=== What you should do ===
Needed from the entries below: every line that holds the word "nmain".

=== Records for the task ===
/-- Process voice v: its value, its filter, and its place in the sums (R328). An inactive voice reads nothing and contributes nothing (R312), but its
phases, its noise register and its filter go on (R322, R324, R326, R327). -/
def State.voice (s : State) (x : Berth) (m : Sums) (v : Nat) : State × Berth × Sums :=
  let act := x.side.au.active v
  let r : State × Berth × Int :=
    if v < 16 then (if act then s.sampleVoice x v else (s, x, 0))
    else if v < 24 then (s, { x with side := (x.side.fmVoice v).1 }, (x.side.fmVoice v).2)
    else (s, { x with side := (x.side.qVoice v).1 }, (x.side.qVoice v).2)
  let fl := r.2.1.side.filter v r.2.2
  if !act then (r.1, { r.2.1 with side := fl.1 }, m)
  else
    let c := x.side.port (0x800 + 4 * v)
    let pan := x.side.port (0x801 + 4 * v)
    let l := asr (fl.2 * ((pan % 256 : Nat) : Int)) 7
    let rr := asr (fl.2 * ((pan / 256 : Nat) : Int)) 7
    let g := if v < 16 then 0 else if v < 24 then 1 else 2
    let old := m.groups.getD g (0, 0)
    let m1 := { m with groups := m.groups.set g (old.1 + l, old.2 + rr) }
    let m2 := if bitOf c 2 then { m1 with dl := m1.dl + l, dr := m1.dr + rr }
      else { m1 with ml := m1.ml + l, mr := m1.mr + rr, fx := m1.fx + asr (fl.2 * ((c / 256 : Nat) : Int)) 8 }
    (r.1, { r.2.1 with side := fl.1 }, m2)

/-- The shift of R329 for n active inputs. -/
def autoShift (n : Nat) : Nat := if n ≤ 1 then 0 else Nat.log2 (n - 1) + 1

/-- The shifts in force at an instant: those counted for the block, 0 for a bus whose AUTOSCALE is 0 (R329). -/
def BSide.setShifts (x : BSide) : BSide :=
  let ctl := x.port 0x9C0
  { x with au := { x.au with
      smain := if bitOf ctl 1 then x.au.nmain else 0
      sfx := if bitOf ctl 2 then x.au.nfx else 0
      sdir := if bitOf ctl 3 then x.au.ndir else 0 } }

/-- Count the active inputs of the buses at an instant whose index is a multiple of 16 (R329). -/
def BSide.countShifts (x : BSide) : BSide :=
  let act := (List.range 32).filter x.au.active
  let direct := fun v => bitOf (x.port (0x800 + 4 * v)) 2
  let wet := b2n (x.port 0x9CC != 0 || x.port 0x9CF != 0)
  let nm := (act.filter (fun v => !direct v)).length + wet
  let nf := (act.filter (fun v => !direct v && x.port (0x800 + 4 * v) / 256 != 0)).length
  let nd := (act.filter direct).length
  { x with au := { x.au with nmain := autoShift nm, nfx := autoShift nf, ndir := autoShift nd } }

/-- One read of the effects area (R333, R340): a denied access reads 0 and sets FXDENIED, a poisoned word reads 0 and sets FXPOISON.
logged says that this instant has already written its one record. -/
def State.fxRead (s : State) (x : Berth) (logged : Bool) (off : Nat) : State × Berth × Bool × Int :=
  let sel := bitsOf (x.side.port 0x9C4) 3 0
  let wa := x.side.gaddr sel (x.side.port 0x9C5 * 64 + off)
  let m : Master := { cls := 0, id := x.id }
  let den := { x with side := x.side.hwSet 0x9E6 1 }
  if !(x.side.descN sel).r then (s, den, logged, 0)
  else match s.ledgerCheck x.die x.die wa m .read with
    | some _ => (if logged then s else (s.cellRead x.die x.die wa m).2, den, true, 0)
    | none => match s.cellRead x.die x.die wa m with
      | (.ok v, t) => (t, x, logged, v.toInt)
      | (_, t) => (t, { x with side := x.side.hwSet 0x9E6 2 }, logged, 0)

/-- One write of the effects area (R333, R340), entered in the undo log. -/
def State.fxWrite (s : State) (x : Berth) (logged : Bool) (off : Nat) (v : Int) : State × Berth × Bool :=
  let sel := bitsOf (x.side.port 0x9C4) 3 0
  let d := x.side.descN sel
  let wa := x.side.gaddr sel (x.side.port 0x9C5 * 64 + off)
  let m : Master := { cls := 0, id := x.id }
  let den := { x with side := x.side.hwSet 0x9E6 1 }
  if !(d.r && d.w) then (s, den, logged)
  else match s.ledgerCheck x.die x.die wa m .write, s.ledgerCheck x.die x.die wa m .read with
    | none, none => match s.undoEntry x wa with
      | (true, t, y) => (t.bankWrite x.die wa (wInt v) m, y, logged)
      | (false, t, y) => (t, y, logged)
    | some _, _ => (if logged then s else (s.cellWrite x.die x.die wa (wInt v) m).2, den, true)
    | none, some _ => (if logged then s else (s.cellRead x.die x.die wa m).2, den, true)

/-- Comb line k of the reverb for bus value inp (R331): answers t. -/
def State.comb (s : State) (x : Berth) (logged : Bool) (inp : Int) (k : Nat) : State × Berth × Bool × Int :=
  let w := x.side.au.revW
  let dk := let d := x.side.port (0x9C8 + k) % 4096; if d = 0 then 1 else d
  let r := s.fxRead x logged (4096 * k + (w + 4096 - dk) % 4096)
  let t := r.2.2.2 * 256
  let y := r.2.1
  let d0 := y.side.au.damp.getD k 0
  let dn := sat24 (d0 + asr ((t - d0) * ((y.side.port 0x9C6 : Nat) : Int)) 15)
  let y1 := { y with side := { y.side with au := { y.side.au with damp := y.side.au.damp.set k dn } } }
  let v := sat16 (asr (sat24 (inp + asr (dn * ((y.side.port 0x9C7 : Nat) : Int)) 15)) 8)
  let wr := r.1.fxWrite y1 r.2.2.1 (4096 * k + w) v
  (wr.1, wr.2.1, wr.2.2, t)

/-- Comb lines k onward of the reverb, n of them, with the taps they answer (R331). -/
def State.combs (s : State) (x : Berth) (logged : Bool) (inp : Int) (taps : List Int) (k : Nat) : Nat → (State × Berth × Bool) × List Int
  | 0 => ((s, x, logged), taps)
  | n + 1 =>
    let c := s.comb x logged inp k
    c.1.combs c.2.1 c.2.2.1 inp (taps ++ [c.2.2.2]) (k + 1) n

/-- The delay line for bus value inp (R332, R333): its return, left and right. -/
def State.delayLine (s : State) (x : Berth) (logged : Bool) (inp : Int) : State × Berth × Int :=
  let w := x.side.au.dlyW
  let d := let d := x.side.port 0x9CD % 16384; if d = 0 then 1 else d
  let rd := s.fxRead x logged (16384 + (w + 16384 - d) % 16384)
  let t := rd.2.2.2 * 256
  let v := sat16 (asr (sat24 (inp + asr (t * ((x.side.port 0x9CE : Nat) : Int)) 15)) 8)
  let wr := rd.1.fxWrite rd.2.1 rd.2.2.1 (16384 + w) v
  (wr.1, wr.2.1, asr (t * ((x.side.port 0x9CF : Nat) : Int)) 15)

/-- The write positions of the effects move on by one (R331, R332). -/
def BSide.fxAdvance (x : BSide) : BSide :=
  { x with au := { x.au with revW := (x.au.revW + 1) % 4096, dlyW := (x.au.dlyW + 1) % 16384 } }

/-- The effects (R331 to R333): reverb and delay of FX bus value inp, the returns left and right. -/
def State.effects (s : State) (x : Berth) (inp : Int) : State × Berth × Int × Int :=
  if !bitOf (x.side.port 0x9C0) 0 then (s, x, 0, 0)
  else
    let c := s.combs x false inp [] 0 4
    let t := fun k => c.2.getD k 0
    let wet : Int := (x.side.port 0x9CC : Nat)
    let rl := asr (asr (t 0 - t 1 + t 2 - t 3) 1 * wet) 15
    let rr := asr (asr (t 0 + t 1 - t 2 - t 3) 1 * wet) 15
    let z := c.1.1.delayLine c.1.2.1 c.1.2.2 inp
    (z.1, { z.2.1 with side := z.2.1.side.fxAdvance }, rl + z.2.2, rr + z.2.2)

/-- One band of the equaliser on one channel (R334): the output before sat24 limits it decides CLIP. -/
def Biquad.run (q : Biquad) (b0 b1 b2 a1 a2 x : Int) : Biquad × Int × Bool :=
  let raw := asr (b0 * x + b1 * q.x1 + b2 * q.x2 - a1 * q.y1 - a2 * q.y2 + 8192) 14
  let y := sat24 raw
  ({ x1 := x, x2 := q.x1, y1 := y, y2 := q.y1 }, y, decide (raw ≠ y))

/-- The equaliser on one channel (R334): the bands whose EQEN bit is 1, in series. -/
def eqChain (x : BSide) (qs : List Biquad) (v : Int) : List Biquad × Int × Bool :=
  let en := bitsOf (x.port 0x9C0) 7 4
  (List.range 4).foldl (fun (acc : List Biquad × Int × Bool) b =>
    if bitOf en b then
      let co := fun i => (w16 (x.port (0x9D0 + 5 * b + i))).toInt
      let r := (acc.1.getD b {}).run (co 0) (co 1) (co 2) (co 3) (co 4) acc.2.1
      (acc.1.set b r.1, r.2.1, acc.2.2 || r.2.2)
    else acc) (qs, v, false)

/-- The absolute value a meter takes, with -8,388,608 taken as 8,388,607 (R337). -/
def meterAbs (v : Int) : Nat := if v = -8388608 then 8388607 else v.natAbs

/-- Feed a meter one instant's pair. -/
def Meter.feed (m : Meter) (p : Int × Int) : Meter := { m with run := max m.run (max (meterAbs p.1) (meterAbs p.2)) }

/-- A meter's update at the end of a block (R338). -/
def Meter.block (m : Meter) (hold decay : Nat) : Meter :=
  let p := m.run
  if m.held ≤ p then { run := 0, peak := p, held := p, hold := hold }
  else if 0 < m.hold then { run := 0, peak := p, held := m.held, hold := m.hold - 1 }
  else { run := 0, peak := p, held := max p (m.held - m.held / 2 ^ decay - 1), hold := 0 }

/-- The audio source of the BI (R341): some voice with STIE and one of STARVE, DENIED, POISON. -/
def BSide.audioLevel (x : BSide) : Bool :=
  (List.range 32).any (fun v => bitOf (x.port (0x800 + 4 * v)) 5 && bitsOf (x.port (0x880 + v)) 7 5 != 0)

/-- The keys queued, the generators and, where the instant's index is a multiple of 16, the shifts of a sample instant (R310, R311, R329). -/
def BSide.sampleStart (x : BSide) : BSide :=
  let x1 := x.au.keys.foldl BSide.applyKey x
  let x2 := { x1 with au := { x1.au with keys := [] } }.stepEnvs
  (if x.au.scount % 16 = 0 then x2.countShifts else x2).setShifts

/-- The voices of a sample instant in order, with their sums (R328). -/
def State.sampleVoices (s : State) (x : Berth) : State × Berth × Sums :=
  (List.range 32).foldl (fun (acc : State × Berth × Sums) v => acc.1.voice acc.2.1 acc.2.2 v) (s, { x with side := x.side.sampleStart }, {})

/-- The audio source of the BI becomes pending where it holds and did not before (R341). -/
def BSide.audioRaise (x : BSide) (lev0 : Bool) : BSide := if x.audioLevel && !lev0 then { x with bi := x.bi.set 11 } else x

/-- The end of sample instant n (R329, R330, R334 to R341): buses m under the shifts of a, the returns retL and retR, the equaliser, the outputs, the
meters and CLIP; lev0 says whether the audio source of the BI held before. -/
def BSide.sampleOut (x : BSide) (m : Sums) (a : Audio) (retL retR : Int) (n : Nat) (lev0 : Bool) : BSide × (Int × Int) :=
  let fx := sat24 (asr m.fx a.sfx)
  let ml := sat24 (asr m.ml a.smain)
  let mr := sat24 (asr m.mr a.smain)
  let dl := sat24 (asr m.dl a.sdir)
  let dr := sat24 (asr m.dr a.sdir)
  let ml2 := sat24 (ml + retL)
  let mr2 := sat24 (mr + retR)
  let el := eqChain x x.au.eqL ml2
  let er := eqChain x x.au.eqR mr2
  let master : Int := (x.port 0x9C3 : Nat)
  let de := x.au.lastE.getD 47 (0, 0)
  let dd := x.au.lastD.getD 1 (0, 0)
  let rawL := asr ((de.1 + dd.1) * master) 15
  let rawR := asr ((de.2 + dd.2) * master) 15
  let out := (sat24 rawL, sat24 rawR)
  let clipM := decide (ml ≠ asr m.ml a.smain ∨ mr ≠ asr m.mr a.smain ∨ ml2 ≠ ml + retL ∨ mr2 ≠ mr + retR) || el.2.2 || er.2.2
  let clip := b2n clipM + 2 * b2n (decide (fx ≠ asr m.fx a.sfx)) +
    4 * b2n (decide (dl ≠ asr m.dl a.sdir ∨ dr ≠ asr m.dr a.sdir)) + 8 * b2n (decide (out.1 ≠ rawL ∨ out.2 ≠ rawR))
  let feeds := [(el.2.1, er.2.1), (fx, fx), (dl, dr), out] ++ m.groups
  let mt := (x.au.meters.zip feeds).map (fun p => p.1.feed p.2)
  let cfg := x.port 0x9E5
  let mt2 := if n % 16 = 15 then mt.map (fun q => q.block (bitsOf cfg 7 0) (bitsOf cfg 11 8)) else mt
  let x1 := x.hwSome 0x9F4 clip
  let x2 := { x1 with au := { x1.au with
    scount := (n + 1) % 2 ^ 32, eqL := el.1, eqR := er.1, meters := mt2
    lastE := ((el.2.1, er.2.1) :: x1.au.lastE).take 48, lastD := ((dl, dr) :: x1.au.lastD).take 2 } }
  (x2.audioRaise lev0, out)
--
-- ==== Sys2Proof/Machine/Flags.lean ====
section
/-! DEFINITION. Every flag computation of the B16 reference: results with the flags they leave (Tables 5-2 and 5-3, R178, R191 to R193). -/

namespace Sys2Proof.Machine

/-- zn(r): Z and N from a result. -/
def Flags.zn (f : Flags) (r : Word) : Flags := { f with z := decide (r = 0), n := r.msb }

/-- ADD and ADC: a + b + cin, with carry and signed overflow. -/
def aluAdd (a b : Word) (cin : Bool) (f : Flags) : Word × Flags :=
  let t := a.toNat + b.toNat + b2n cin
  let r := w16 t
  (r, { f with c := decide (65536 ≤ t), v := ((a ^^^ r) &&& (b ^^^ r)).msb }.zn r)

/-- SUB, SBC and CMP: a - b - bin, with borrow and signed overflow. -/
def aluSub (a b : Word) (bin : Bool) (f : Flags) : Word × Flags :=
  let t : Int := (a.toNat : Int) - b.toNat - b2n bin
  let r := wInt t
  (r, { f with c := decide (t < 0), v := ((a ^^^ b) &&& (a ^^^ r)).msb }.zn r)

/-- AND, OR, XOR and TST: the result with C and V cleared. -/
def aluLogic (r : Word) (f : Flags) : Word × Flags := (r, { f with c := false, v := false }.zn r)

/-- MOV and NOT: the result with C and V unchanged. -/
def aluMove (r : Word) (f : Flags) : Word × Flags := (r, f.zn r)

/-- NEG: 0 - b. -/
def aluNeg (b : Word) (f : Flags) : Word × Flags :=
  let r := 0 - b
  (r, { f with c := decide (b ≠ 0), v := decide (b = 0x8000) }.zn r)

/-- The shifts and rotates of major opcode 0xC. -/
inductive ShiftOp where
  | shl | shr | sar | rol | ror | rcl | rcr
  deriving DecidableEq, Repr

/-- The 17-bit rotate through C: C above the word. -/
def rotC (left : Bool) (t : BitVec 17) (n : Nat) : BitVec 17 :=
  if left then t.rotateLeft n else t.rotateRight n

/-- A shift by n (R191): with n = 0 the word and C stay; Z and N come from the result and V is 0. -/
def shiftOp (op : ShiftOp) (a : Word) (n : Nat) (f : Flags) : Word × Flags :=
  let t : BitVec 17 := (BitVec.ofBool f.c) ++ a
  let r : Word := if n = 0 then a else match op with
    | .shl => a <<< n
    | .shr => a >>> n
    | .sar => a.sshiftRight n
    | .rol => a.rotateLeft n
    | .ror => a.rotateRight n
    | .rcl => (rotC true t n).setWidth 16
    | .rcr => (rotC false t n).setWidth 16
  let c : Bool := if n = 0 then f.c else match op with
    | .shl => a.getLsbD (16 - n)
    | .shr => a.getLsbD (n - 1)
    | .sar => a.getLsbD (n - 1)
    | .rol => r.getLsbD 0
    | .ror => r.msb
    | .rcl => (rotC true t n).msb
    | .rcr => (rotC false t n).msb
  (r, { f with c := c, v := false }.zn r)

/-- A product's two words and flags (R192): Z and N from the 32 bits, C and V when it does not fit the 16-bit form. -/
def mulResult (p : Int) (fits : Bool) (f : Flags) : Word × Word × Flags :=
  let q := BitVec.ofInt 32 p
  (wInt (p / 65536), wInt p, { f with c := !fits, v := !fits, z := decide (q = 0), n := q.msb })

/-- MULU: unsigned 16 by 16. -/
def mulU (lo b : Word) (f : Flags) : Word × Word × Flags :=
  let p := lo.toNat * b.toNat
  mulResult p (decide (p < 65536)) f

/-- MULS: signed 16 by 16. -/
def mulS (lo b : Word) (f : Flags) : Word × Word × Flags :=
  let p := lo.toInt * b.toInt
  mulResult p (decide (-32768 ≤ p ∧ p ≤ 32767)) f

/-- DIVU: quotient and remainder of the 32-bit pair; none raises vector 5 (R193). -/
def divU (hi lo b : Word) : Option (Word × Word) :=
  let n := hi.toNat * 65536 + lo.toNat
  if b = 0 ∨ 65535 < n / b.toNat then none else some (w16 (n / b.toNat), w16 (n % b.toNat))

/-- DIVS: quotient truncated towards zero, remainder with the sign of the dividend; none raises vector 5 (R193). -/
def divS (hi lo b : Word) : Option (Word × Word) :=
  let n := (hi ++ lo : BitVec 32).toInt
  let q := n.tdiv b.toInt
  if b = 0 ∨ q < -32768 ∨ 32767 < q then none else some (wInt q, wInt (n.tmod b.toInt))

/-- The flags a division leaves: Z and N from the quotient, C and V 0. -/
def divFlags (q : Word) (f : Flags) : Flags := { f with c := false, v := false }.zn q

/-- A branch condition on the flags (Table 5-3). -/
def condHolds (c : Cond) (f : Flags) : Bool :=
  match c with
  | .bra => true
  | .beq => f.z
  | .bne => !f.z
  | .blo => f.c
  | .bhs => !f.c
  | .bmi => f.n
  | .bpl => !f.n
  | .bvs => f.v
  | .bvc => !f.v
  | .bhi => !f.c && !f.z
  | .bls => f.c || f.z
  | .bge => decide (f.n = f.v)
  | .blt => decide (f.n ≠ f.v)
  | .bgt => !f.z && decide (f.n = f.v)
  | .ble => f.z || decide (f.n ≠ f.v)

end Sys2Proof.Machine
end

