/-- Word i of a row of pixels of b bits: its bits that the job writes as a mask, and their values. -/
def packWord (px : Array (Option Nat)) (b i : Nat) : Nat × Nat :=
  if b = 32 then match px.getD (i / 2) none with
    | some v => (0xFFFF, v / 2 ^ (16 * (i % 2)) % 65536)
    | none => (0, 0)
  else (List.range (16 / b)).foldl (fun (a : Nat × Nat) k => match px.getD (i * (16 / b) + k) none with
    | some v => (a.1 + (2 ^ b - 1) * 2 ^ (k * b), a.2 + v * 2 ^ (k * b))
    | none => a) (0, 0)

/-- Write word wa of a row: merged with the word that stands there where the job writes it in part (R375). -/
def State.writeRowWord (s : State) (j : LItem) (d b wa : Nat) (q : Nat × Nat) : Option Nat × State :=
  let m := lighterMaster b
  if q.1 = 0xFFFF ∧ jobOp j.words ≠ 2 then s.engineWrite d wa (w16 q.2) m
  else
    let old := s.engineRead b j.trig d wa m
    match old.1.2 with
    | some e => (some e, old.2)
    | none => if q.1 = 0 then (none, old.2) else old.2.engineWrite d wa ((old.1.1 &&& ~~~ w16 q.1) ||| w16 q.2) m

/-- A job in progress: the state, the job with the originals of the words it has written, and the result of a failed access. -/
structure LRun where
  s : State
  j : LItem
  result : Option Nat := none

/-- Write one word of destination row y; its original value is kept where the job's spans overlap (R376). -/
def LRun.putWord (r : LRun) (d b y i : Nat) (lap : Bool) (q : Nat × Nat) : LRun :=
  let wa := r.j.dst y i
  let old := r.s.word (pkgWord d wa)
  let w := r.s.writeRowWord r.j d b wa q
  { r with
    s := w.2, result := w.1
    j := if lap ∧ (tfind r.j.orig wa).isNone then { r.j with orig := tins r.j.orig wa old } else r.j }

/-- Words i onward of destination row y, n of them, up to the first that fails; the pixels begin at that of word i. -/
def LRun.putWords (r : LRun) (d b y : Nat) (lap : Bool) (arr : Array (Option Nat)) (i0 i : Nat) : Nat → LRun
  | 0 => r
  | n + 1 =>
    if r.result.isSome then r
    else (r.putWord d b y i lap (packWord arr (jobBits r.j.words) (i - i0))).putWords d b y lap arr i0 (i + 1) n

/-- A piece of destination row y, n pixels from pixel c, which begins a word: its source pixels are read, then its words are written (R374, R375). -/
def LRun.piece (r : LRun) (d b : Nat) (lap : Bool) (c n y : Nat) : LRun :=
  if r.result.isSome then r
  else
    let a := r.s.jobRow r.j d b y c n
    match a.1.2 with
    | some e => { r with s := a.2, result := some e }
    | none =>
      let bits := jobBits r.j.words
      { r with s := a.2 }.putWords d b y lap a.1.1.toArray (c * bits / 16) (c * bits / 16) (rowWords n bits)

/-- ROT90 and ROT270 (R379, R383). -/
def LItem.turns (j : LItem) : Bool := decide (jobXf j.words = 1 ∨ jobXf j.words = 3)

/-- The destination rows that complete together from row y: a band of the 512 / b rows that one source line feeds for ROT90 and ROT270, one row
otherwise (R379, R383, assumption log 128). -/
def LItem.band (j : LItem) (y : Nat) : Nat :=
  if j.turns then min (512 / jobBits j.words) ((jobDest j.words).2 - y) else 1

=== Answer space ===
      smain := if bitOf ctl 1 then x.au.nmain else 0
  { x with au := { x.au with nmain := autoShift nm, nfx := autoShift nf, ndir := autoShift nd } }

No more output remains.